Work to complete:
The expected output is exactly the lines below, starting at the line with "else if x.state = .fault" and ending at the line with "l ∉ s.td.blocked →", both included; no other line belongs in it.

Records drawn from a dataset:

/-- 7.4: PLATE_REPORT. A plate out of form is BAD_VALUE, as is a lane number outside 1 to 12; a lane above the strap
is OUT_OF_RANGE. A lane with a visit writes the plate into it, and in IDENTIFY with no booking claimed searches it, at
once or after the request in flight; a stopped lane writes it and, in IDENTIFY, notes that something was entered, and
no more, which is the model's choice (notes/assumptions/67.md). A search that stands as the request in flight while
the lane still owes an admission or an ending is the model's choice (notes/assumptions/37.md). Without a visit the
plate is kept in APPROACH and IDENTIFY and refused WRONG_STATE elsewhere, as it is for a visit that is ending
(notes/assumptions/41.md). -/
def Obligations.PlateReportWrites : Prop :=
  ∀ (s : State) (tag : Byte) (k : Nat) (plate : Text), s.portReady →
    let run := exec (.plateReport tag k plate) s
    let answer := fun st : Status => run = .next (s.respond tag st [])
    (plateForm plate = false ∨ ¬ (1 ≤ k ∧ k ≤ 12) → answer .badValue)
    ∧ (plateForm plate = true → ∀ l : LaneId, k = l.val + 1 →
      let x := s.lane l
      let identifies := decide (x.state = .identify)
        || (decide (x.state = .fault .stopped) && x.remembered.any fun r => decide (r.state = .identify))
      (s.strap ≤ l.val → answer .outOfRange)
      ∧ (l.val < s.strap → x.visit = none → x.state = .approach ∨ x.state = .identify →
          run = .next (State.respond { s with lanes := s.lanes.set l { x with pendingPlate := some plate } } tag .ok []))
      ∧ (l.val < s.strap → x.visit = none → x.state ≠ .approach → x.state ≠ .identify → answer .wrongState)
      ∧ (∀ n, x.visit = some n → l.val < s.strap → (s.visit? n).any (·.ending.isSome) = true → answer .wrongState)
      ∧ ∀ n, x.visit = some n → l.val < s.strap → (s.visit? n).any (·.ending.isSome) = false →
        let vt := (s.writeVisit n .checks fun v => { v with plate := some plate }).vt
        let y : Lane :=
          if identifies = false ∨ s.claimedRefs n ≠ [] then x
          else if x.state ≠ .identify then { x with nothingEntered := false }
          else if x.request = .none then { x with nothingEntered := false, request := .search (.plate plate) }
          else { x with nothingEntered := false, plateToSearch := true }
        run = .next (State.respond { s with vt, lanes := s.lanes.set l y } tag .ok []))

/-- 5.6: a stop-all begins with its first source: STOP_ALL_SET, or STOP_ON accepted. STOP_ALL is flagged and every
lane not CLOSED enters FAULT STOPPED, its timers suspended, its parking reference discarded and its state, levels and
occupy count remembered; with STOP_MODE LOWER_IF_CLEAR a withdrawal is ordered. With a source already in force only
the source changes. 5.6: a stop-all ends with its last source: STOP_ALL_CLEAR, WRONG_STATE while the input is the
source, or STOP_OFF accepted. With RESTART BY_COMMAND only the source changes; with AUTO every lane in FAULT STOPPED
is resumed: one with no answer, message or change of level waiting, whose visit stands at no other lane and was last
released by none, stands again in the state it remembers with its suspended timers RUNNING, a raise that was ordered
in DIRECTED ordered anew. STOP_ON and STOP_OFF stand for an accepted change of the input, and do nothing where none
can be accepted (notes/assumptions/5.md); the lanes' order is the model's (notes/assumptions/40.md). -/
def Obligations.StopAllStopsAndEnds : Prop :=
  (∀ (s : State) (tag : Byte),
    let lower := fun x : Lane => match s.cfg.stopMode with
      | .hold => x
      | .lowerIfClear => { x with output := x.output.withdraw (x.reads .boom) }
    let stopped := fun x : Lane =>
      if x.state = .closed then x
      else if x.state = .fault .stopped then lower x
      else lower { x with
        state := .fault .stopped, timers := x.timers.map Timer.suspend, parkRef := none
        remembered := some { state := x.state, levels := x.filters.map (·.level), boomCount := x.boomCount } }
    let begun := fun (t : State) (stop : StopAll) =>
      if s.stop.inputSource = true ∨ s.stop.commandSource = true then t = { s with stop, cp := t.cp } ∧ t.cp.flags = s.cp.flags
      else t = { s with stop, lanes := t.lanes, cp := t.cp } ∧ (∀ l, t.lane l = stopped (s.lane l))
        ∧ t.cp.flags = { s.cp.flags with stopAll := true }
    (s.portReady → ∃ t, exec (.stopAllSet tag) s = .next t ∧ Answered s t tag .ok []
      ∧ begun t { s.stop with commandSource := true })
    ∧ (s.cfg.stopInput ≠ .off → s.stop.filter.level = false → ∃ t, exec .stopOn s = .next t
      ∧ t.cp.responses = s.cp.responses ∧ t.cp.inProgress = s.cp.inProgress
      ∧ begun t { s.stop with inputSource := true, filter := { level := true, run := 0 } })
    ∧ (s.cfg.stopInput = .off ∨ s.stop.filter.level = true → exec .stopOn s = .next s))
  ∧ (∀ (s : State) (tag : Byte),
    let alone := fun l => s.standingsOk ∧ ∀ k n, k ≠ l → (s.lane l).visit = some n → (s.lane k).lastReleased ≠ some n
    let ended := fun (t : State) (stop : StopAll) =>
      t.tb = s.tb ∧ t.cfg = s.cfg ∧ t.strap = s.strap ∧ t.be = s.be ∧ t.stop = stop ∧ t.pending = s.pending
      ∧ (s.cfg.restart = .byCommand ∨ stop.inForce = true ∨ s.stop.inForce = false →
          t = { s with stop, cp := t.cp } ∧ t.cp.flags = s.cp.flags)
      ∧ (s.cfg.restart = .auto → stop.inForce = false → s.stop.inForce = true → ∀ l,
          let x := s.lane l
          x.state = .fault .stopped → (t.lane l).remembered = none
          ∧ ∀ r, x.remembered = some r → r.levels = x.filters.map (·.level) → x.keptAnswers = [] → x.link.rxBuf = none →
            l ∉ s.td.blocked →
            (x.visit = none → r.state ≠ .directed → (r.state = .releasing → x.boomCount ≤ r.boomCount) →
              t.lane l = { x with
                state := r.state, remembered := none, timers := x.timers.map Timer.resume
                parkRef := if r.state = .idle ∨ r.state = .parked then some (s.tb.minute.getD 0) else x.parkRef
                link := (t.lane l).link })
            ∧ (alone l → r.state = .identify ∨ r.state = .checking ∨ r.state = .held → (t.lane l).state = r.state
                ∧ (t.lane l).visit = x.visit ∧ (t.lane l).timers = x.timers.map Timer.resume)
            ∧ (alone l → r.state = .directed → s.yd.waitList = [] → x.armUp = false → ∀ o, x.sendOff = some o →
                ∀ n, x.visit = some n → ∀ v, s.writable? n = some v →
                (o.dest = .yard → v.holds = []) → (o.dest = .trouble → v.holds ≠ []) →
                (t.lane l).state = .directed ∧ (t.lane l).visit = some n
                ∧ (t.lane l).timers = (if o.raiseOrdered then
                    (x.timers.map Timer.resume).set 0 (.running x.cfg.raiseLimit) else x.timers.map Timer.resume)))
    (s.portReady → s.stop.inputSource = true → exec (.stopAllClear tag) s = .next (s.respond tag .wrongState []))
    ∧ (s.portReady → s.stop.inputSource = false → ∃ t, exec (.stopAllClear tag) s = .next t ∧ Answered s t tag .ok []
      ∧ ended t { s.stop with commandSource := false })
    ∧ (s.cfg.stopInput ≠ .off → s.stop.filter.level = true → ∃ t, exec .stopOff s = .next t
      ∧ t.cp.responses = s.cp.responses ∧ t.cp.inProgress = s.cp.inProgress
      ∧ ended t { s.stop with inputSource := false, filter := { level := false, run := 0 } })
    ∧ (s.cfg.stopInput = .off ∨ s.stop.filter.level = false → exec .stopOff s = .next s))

Answer box:
      else if x.state = .fault .stopped then lower x
      else lower { x with
        state := .fault .stopped, timers := x.timers.map Timer.suspend, parkRef := none
        remembered := some { state := x.state, levels := x.filters.map (·.level), boomCount := x.boomCount } }
    let begun := fun (t : State) (stop : StopAll) =>
      if s.stop.inputSource = true ∨ s.stop.commandSource = true then t = { s with stop, cp := t.cp } ∧ t.cp.flags = s.cp.flags
      else t = { s with stop, lanes := t.lanes, cp := t.cp } ∧ (∀ l, t.lane l = stopped (s.lane l))
        ∧ t.cp.flags = { s.cp.flags with stopAll := true }
    (s.portReady → ∃ t, exec (.stopAllSet tag) s = .next t ∧ Answered s t tag .ok []
      ∧ begun t { s.stop with commandSource := true })
    ∧ (s.cfg.stopInput ≠ .off → s.stop.filter.level = false → ∃ t, exec .stopOn s = .next t
      ∧ t.cp.responses = s.cp.responses ∧ t.cp.inProgress = s.cp.inProgress
      ∧ begun t { s.stop with inputSource := true, filter := { level := true, run := 0 } })
    ∧ (s.cfg.stopInput = .off ∨ s.stop.filter.level = true → exec .stopOn s = .next s))
  ∧ (∀ (s : State) (tag : Byte),
    let alone := fun l => s.standingsOk ∧ ∀ k n, k ≠ l → (s.lane l).visit = some n → (s.lane k).lastReleased ≠ some n
    let ended := fun (t : State) (stop : StopAll) =>
      t.tb = s.tb ∧ t.cfg = s.cfg ∧ t.strap = s.strap ∧ t.be = s.be ∧ t.stop = stop ∧ t.pending = s.pending
      ∧ (s.cfg.restart = .byCommand ∨ stop.inForce = true ∨ s.stop.inForce = false →
          t = { s with stop, cp := t.cp } ∧ t.cp.flags = s.cp.flags)
      ∧ (s.cfg.restart = .auto → stop.inForce = false → s.stop.inForce = true → ∀ l,
          let x := s.lane l
          x.state = .fault .stopped → (t.lane l).remembered = none
          ∧ ∀ r, x.remembered = some r → r.levels = x.filters.map (·.level) → x.keptAnswers = [] → x.link.rxBuf = none →
            l ∉ s.td.blocked →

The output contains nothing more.